BookmarkSubscribeRSS Feed
nickb
Calcite | Level 5
I'm working on a fixed format file where the file contains multiple entities. For example, the file may contain data for a student from row 1-99 and then another student will start at 100. I was thinking about loading the whole file in a dataset and parse it with proc sql. Below is a very brief example of 2 students.

StudentA

ADVISOR:
PLACEMENT TESTS: DISMISSALS: 0
CURRENT STANDING: GS

Completion of program will be determined by completion of each
requirement, required credit hours and final Institutional GPA.

Program Status: In Progress
Current.......... Anticipated(*).......
Required Earned Remaining Additional Remaining
Institutional Credits: 30.00 87.00 0.00 0.00 0.00
Institutional GPA....: 2.000 3.132 Met
Combined Credits: 94.00 87.00 7.00 0.00 7.00
Combined GPA....: 2.000 3.132 Met


StudentB

Completion of program will be determined by completion of each
requirement, required credit hours and final Institutional GPA.

Program Status: In Progress
Current.......... Anticipated(*).......
Required Earned Remaining Additional Remaining
Institutional Credits: 30.00 49.00 0.00 8.00 0.00
Institutional GPA....: 2.000 3.174 Met
Combined Credits: 106.00 49.00 57.00 8.00 49.00
Combined GPA....: 2.000 3.174 Met
20 REPLIES 20
sbb
Lapis Lazuli | Level 10 sbb
Lapis Lazuli | Level 10
PROC SQL?

Recommend using a SAS DATA step approach, where you load the current input record buffer, using IF THEN DO / END logic, detect what specify "record format type" it is, then inside the DO/END portion have INPUT statement code to parse each "type".
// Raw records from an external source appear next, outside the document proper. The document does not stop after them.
-- ==== Sys2Proof/Syntax.lean ====
section
/-! DEFINITION. What the part is told: bookings, control messages, slots, lane frames, and the commands, one constructor of
`Instr` per row of spec/opcode_table.json. -/

namespace Sys2Proof

/-- A booking key: origin station and sequence (R7, R35). -/
structure Key where
  origin : Nat
  seq    : Nat
  deriving DecidableEq, Repr

/-- The two directions; also the two sides and ring ports of a station (R1, R2). -/
inductive Dir where
  | east
  | west
  deriving DecidableEq, Repr

/-- Booking class (R35). -/
inductive BookingClass where
  | premium
  | standard
  | extra
  deriving DecidableEq, Repr

/-- Mode of a claim (R53, R61). -/
inductive Mode where
  | new
  | extend
  deriving DecidableEq, Repr

/-- Refusal reasons, in the order of their codes 1 to 8 (Table 11-1). -/
inductive Reason where
  | laneBusy
  | portBusy
  | contested
  | tableFull
  | notSynced
  | recovering
  | unreachable
  | badWindow
  deriving DecidableEq, Repr

/-- A drop: station and output port (R35). -/
structure Drop where
  station : Nat
  port    : Nat
  deriving DecidableEq, Repr

/-- The booking description (R35, R57, R61). -/
structure Booking where
  matchId     : Nat
  rateClass   : Nat
  cls         : BookingClass
  isProtected : Bool
  dir         : Dir
  first       : Nat
  count       : Nat
  winStart    : Nat
  winEnd      : Nat
  input       : Nat
  drops       : List Drop
  deriving DecidableEq, Repr

/-- The verdict of a CLAIM (R61). -/
inductive Verdict where
  | clear
  | refused (reason : Reason) (station : Nat)
  deriving DecidableEq, Repr

/-- The common message header, less its kind (R6). -/
structure Header where
  origin    : Nat
  seq       : Nat
  sentDir   : Dir
  stamp     : Nat
  unsynced  : Bool
  hops      : Nat
  wraps     : Nat
  firstWrap : Option Nat
  deriving DecidableEq, Repr

/-- The CLAIM body (R61, Table 4-2). The booking's window end is the new end in mode Extend. -/
structure ClaimBody where
  mode     : Mode
  bk       : Booking
  verdict  : Verdict
  assessed : StationSet
  deriving DecidableEq, Repr

/-- State of a match record (R178). -/
inductive RecordState where
  | opened
  | closing
  | closed
  deriving DecidableEq, Repr

/-- A line of a match record, and the charged line of a meter part (R168, R177). -/
structure Line where
  key      : Key
  port     : Nat
  billable : Nat
  charge   : Nat
  flags    : FlagSet
  deriving DecidableEq, Repr

/-- A match record in use (R177, Table 10-1). -/
structure MatchRecord where
  matchId         : Nat
  state           : RecordState
  total           : Nat
  contributions   : Nat
  pending         : Nat
  flags           : FlagSet
  lines           : List Line
  folded          : Nat
  foldedCharge    : Nat
  firstActivation : Nat
  lastCharge      : Option Nat
  deriving DecidableEq, Repr

/-- A statement or a copy of a record: the record's number and every field (R186, R187, R190). -/
structure Statement where
  number : Nat
  record : MatchRecord
  deriving DecidableEq, Repr

/-- The REANNOUNCE body (R93). The booking's window end is the responder's current end. -/
structure Reannounce where
  key     : Key
  bk      : Booking
  active  : Bool
  targets : StationSet
  deriving DecidableEq, Repr

/-- Message bodies, one constructor per kind of Table 1-1, and the unknown kinds of R203. -/
inductive Body where
  | mark
  | claim (b : ClaimBody)
  | confirm (mode : Mode)
  | abandon (mode : Mode)
  | withdraw (winEnd : Nat)
  | holdlost (key : Key) (mode : Mode) (station : Nat)
  | switchreq (key : Key) (station : Nat) (on : Bool)
  | bridge (key : Key) (on : Bool) (drops : StationSet)
  | spanstate (side : Dir) (up : Bool)
  | query (target : Nat) (matchId : Nat)
  | answer (querier : Nat) (seq : Nat) (matchId : Nat) (copy : Option Statement)
  | recallReq
  | reannounce (r : Reannounce)
  | unknown (kind : Byte) (bytes : List Byte)
  deriving DecidableEq, Repr

/-- A control message (R6). -/
structure Msg where
  hdr  : Header
  body : Body
  deriving DecidableEq, Repr

/-- A control lane slot: the far-end Down indication, and the message when the slot is full (section 1.2). -/
structure Slot where
  farDown : Bool
  msg     : Option Msg
  deriving DecidableEq, Repr

/-- The three bytes of a lane tag as they stand on the lane: the origin byte, and the two sequence bytes as one number (R203, Table 11-7). -/
structure LaneTag where
  origin : Byte
  seq    : Half
  deriving DecidableEq, Repr

/-- A correctly framed lane frame: lane tag, content byte, payload, frame check (R118, Table 11-7). -/
structure LaneFrame where
  tag     : LaneTag
  content : Byte
  payload : List Byte
  check   : Half
  deriving DecidableEq, Repr

/-- Why a span monitor loses its span (R131, R132). -/
inductive LossCause where
  | light
  | framing
  deriving DecidableEq, Repr

/-- The commands: one constructor per row of spec/opcode_table.json.
A site request carries the host tag and the parameter bytes of its frame (Table 11-8).
A slot arrival carries the side it arrives on, the far-end Down indication and the message. -/
inductive Instr where
  | book (tag : Byte) (params : List Byte)
  | withdraw (tag : Byte) (params : List Byte)
  | extend (tag : Byte) (params : List Byte)
  | setClock (tag : Byte) (params : List Byte)
  | force (tag : Byte) (params : List Byte)
  | lockout (tag : Byte) (params : List Byte)
  | clearSwitch (tag : Byte) (params : List Byte)
  | readEntry (tag : Byte) (params : List Byte)
  | readMonitor (tag : Byte) (params : List Byte)
  | readMatch (tag : Byte) (params : List Byte)
  | closeMatch (tag : Byte) (params : List Byte)
  | takeStatement (tag : Byte) (params : List Byte)
  | remoteRead (tag : Byte) (params : List Byte)
  | restart (tag : Byte) (params : List Byte)
  | unknownRequest (bodyType : Byte) (tag : Byte) (code : Byte)
  | badFrame (bytes : List Byte)
  | interByteTimeout (bytes : List Byte)
  | frameSent
  | warmReset
  | coldReset
  | configurationLoad (image : List Byte)
  | bypassSlotForward (port : Dir) (slot : Slot)
  | slotDroppedOnWrap (port : Dir) (farDown : Bool) (m : Msg)
  | emptySlotArrival (port : Dir) (farDown : Bool)
  | markReceived (port : Dir) (farDown : Bool) (h : Header)
  | unknownKindMessage (port : Dir) (farDown : Bool) (h : Header) (kind : Byte) (bytes : List Byte)
  | claimReceived (port : Dir) (farDown : Bool) (h : Header) (b : ClaimBody)
  | claimReturned (port : Dir) (farDown : Bool) (h : Header) (b : ClaimBody)
  | outboundJoin (dir : Dir)
  | confirmReceived (port : Dir) (farDown : Bool) (h : Header) (mode : Mode)
  | holdlostHeldOverJoin
  | abandonReceived (port : Dir) (farDown : Bool) (h : Header) (mode : Mode)
  | withdrawReceived (port : Dir) (farDown : Bool) (h : Header) (winEnd : Nat)
  | holdlostReceived (port : Dir) (farDown : Bool) (h : Header) (key : Key) (mode : Mode) (station : Nat)
  | switchreqReceived (port : Dir) (farDown : Bool) (h : Header) (key : Key) (station : Nat) (on : Bool)
  | bridgeOnReceived (port : Dir) (farDown : Bool) (h : Header) (key : Key) (drops : StationSet)
  | bridgeOffReceived (port : Dir) (farDown : Bool) (h : Header) (key : Key)
  | spanstateReceived (port : Dir) (farDown : Bool) (h : Header) (side : Dir) (up : Bool)
  | queryReceived (port : Dir) (farDown : Bool) (h : Header) (target : Nat) (matchId : Nat)
  | answerReceived (port : Dir) (farDown : Bool) (h : Header) (querier : Nat) (seq : Nat) (matchId : Nat) (copy : Option Statement)
  | recallReceived (port : Dir) (farDown : Bool) (h : Header)
  | recallReturned (port : Dir) (farDown : Bool) (h : Header)
  | reannounceReceived (port : Dir) (farDown : Bool) (h : Header) (r : Reannounce)
  | walkResume
  | markTimerExpiry
  | secondBoundary
  | chargeTake
  | chargeCompletion
  | circuitTimeout (slot : Nat)
  | tentativeLifetimeExpiry (index : Nat)
  | extensionLifetimeExpiry (index : Nat)
  | retryDeadline (slot : Nat)
  | ageDeadline (key : Key) (mode : Mode)
  | holdOffExpiry (index : Nat)
  | restoreWaitExpiry (index : Nat)
  | resendDeadline
  | quietDeadline
  | recoveryLimit
  | queryDeadline
  | spanLoss (side : Dir) (cause : LossCause)
  | spanSignalReturn (side : Dir)
  | spanConfirmed (side : Dir)
  | inputStateChange (port : Nat) (isPresent : Bool)
  | laneFramePeriod (westIn eastIn : List (Option LaneFrame)) (inputs : List (List (List Byte)))
  | resetPinRelease
  deriving DecidableEq, Repr

end Sys2Proof
end

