/-! ### The station -/

/-- One station: everything the spec gives it, and the queue of waiting commands. -/
structure State where
  phase     : Phase
  cfg       : Cfg
  nowMs     : Nat
  pins      : Pins
  clock     : Clock
  lane      : Lanes
  entries   : List (Option Entry)
  claims    : Claims
  recov     : Recall
  switch    : Switch
  mons      : Monitors
  bridged   : Bridged
  bill      : Billing
  site      : Site
  freeCount : Nat
  pending   : List Instr
  deriving DecidableEq, Repr

/-! ### Reset values -/

/-- A tariff before the configuration is loaded (DESIGN CHOICE, log 1). -/
def Tariff.reset : Tariff := { rate := 0, surcharge := 0, fee := 0, minimum := 0, rounding := .down }

/-- The configuration before it is loaded (DESIGN CHOICE, log 1); 115,200 bit/s is the rate in bypass (R201). -/
def Cfg.reset : Cfg :=
  { station := 0, ringSize := 0, holdOff := 0, restoreWait := 1, threshold := 1, billMask := 0, linkRate := 115200,
    tariffs := List.replicate 8 Tariff.reset, clamped := [] }

/-- The inputs at power-up (DESIGN CHOICE, log 3). -/
def Pins.reset : Pins :=
  { lightEast := false, lightWest := false, framingEast := false, framingWest := false, inputs := List.replicate 8 false }

/-- The ring clock after a cold reset (R23). -/
def Clock.reset : Clock := { synced := false, seconds := 0, fraction := 0, late := 0, markDeadline := none }

/-- The control lane controllers after a cold reset (R7, R10, R12, R20; the outputs by R22; the indications DESIGN CHOICE, log 4). -/
def Lanes.reset : Lanes :=
  { qEast := [], qWest := [], heldOver := [], counter := 0, lastServed := .west, farEast := false, farWest := false,
    outEast := { farDown := true, msg := none }, outWest := { farDown := true, msg := none } }

/-- The claim controller after a cold reset (R53, R54, R55). -/
def Claims.reset : Claims := { slots := List.replicate 8 none, seqCounter := 0, recent := [] }

/-- The recall controller after a cold reset (R85). -/
def Recall.reset : Recall :=
  { state := .awaitingSync, kind := .cold, sends := 0, lastSeq := none, returned := false, resend := none, quiet := none,
    limit := none, pendingSet := 0, walk := none, installed := 0, duplicates := 0, conflicts := 0, highestOwn := none }

/-- A cell after a cold reset (R98). -/
def Cell.reset : Cell := { standing := .through, working := none, protection := none }

/-- An output after a cold reset (R105). -/
def Output.reset : Output :=
  { working := none, protection := none, selector := .working, delivered := false, payload := [] }

/-- The fail-fill frame with its check (R102, R203: CRC-16 over the tag bytes of none, content 2 and no payload; the value is
shown equal to the computed check by `test_failFill_check`). -/
def LaneFrame.failReset : LaneFrame := { tag := { origin := 0xFF, seq := 0xFFFF }, content := 2, payload := [], check := 0x23BD }

/-- The lane switch after a cold reset: every cell stands at Through and transmits fail fill (R98, R103, R105). -/
def Switch.reset : Switch :=
  { cells := List.replicate 48 Cell.reset, outputs := List.replicate 8 Output.reset,
    tx := List.replicate 48 LaneFrame.failReset }

/-- A lane monitor after a cold reset (R119). -/
def LaneMon.reset : LaneMon :=
  { working := none, protection := none, displaced := none, checkFailed := 0, periods := 0, overlay := false, degradeRun := 0,
    clearRun := 0, last := none, framed := false }

/-- An input monitor after a cold reset (R129). -/
def InputMon.reset : InputMon := { isPresent := false, changes := 0, atBoundary := false, changed := false }

/-- A span monitor after a cold reset (R134). -/
def SpanMon.reset : SpanMon := { up := false, confirm := none }

/-- The monitors after a cold reset. -/
def Monitors.reset : Monitors :=
  { lanes := List.replicate 48 LaneMon.reset, inputs := List.replicate 8 InputMon.reset, spanEast := SpanMon.reset,
    spanWest := SpanMon.reset }

/-- The bridged-key set after a cold reset (R150). -/
def Bridged.reset : Bridged := { keys := [], overflow := 0 }

/-- Close queue, charge unit, match records and pending query after a cold reset (R165, R167, R177, R189). -/
def Billing.reset : Billing := { closeQueue := [], charge := none, records := List.replicate 16 none, query := none }

/-- The site port after a cold reset (R193, R196, R198, R199). -/
def Site.reset : Site :=
  { rx := .off, reply := none, shorts := [], discards := 0, restart := .none, notices := [], lastFrame := none }

/-- The station right after a cold reset, the reset pin still held (R199). -/
def State.reset : State :=
  { phase := .inReset, cfg := Cfg.reset, nowMs := 0, pins := Pins.reset, clock := Clock.reset, lane := Lanes.reset,
    entries := List.replicate 64 none, claims := Claims.reset, recov := Recall.reset, switch := Switch.reset,
    mons := Monitors.reset, bridged := Bridged.reset, bill := Billing.reset, site := Site.reset, freeCount := 0, pending := [] }

end Sys2Proof.Machine
end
Use LENGTH or ATTRIB statements to declare your SAS CHARACTER and NUMERIC formatted variables.

Also, you will likely need to use a RETAIN statement for those variables that will be input in records/rows prior to the last one where you would do your OUTPUT to create a composite observation.

Scott Barry
SBBWorks, Inc.

DATA ;
* define LENGTH/ATTRIB and RETAIN statement info here. ;
input @;
if _infile_ =: 'A' then do;
* input code here for row-type A. ;
end;
else if _infile_ =: 'B' then do;
* input code here for row-type B. ;
end;
else do;
* output logic goes here - depends on what detects no ;
* more input for the current item - maybe a blank record? ;
OUTPUT;
end;
nickb
Calcite | Level 5
What if there is unknown amount of students? In my example I listed 2 but in reality there could be 22,000 students.
Patrick
Opal | Level 21
Hi

"What if there is unknown amount of students?"

Read Scott's example carefully. It fully covers this. You might have to look up the function of an '@' used in an input statement.

Cheers
Patrick
DBailey
Lapis Lazuli | Level 10
SBR's solution seems to hard code for each student. Is there something in the input file that you could use as a trigger to indicate when a new student's records is starting?
nickb
Calcite | Level 5
In looking into the file deeper it looks like after the second row of "=====" is the "meat" of the file.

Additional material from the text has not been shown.